Every record needs to be restated word for word.

--- Records for processing Enclosed Below ---

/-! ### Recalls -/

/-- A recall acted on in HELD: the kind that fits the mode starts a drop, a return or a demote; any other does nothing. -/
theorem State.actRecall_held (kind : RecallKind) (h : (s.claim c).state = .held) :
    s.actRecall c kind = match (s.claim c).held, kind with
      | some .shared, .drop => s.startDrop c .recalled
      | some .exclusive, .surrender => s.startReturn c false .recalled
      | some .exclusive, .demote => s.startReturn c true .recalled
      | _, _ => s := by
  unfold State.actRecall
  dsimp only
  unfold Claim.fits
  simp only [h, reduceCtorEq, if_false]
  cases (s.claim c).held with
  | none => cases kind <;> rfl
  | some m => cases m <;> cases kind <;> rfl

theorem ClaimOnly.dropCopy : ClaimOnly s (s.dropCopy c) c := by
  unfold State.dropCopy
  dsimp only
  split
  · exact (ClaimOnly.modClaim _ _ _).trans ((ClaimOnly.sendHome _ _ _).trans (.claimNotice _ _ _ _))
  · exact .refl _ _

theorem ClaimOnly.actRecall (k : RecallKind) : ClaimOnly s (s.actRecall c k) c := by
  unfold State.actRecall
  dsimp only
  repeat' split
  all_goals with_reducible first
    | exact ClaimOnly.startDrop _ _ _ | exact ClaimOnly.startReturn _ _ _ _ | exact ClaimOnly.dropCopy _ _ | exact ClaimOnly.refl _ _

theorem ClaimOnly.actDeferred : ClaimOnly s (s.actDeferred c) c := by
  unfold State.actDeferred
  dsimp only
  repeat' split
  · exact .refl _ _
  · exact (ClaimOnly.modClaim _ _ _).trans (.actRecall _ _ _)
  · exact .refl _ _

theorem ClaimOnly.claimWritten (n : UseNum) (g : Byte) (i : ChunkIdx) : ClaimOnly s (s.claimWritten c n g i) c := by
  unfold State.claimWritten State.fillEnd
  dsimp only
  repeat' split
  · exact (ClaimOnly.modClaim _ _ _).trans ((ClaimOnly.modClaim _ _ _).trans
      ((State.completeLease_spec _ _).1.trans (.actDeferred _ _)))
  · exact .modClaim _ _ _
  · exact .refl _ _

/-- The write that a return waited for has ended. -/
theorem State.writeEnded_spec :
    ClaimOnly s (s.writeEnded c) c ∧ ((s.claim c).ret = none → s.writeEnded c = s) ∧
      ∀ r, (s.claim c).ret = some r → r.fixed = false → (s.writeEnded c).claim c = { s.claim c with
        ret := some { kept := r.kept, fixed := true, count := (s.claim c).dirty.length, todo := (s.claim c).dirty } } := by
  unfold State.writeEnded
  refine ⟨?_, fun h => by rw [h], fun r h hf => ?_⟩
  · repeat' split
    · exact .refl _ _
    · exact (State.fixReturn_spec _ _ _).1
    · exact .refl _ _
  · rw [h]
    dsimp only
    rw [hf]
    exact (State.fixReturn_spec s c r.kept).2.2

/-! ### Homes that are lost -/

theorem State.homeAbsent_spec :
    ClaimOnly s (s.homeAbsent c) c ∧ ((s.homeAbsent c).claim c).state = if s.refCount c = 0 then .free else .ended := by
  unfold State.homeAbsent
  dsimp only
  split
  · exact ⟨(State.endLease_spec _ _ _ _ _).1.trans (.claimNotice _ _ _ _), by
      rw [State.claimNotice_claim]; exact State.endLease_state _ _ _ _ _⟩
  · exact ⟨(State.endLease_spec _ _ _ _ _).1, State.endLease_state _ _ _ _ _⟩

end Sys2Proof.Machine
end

--- End of Enclosed Records for processing ---

» Solution to this exercise:
/-! ### Recalls -/

/-- A recall acted on in HELD: the kind that fits the mode starts a drop, a return or a demote; any other does nothing. -/
theorem State.actRecall_held (kind : RecallKind) (h : (s.claim c).state = .held) :
    s.actRecall c kind = match (s.claim c).held, kind with
      | some .shared, .drop => s.startDrop c .recalled
      | some .exclusive, .surrender => s.startReturn c false .recalled
      | some .exclusive, .demote => s.startReturn c true .recalled
      | _, _ => s := by
  unfold State.actRecall
  dsimp only
  unfold Claim.fits
  simp only [h, reduceCtorEq, if_false]
  cases (s.claim c).held with
  | none => cases kind <;> rfl
  | some m => cases m <;> cases kind <;> rfl

theorem ClaimOnly.dropCopy : ClaimOnly s (s.dropCopy c) c := by
  unfold State.dropCopy
  dsimp only
  split
  · exact (ClaimOnly.modClaim _ _ _).trans ((ClaimOnly.sendHome _ _ _).trans (.claimNotice _ _ _ _))
  · exact .refl _ _

theorem ClaimOnly.actRecall (k : RecallKind) : ClaimOnly s (s.actRecall c k) c := by
  unfold State.actRecall
  dsimp only
  repeat' split
  all_goals with_reducible first
    | exact ClaimOnly.startDrop _ _ _ | exact ClaimOnly.startReturn _ _ _ _ | exact ClaimOnly.dropCopy _ _ | exact ClaimOnly.refl _ _

theorem ClaimOnly.actDeferred : ClaimOnly s (s.actDeferred c) c := by
  unfold State.actDeferred
  dsimp only
  repeat' split
  · exact .refl _ _
  · exact (ClaimOnly.modClaim _ _ _).trans (.actRecall _ _ _)
  · exact .refl _ _

theorem ClaimOnly.claimWritten (n : UseNum) (g : Byte) (i : ChunkIdx) : ClaimOnly s (s.claimWritten c n g i) c := by
  unfold State.claimWritten State.fillEnd
  dsimp only
  repeat' split
  · exact (ClaimOnly.modClaim _ _ _).trans ((ClaimOnly.modClaim _ _ _).trans
      ((State.completeLease_spec _ _).1.trans (.actDeferred _ _)))
  · exact .modClaim _ _ _
  · exact .refl _ _

/-- The write that a return waited for has ended. -/
theorem State.writeEnded_spec :
    ClaimOnly s (s.writeEnded c) c ∧ ((s.claim c).ret = none → s.writeEnded c = s) ∧
      ∀ r, (s.claim c).ret = some r → r.fixed = false → (s.writeEnded c).claim c = { s.claim c with
        ret := some { kept := r.kept, fixed := true, count := (s.claim c).dirty.length, todo := (s.claim c).dirty } } := by
  unfold State.writeEnded
  refine ⟨?_, fun h => by rw [h], fun r h hf => ?_⟩
  · repeat' split
    · exact .refl _ _
    · exact (State.fixReturn_spec _ _ _).1
    · exact .refl _ _
  · rw [h]
    dsimp only
    rw [hf]
    exact (State.fixReturn_spec s c r.kept).2.2

/-! ### Homes that are lost -/

theorem State.homeAbsent_spec :
    ClaimOnly s (s.homeAbsent c) c ∧ ((s.homeAbsent c).claim c).state = if s.refCount c = 0 then .free else .ended := by
  unfold State.homeAbsent
  dsimp only
  split
  · exact ⟨(State.endLease_spec _ _ _ _ _).1.trans (.claimNotice _ _ _ _), by
      rw [State.claimNotice_claim]; exact State.endLease_state _ _ _ _ _⟩
  · exact ⟨(State.endLease_spec _ _ _ _ _).1, State.endLease_state _ _ _ _ _⟩

end Sys2Proof.Machine
end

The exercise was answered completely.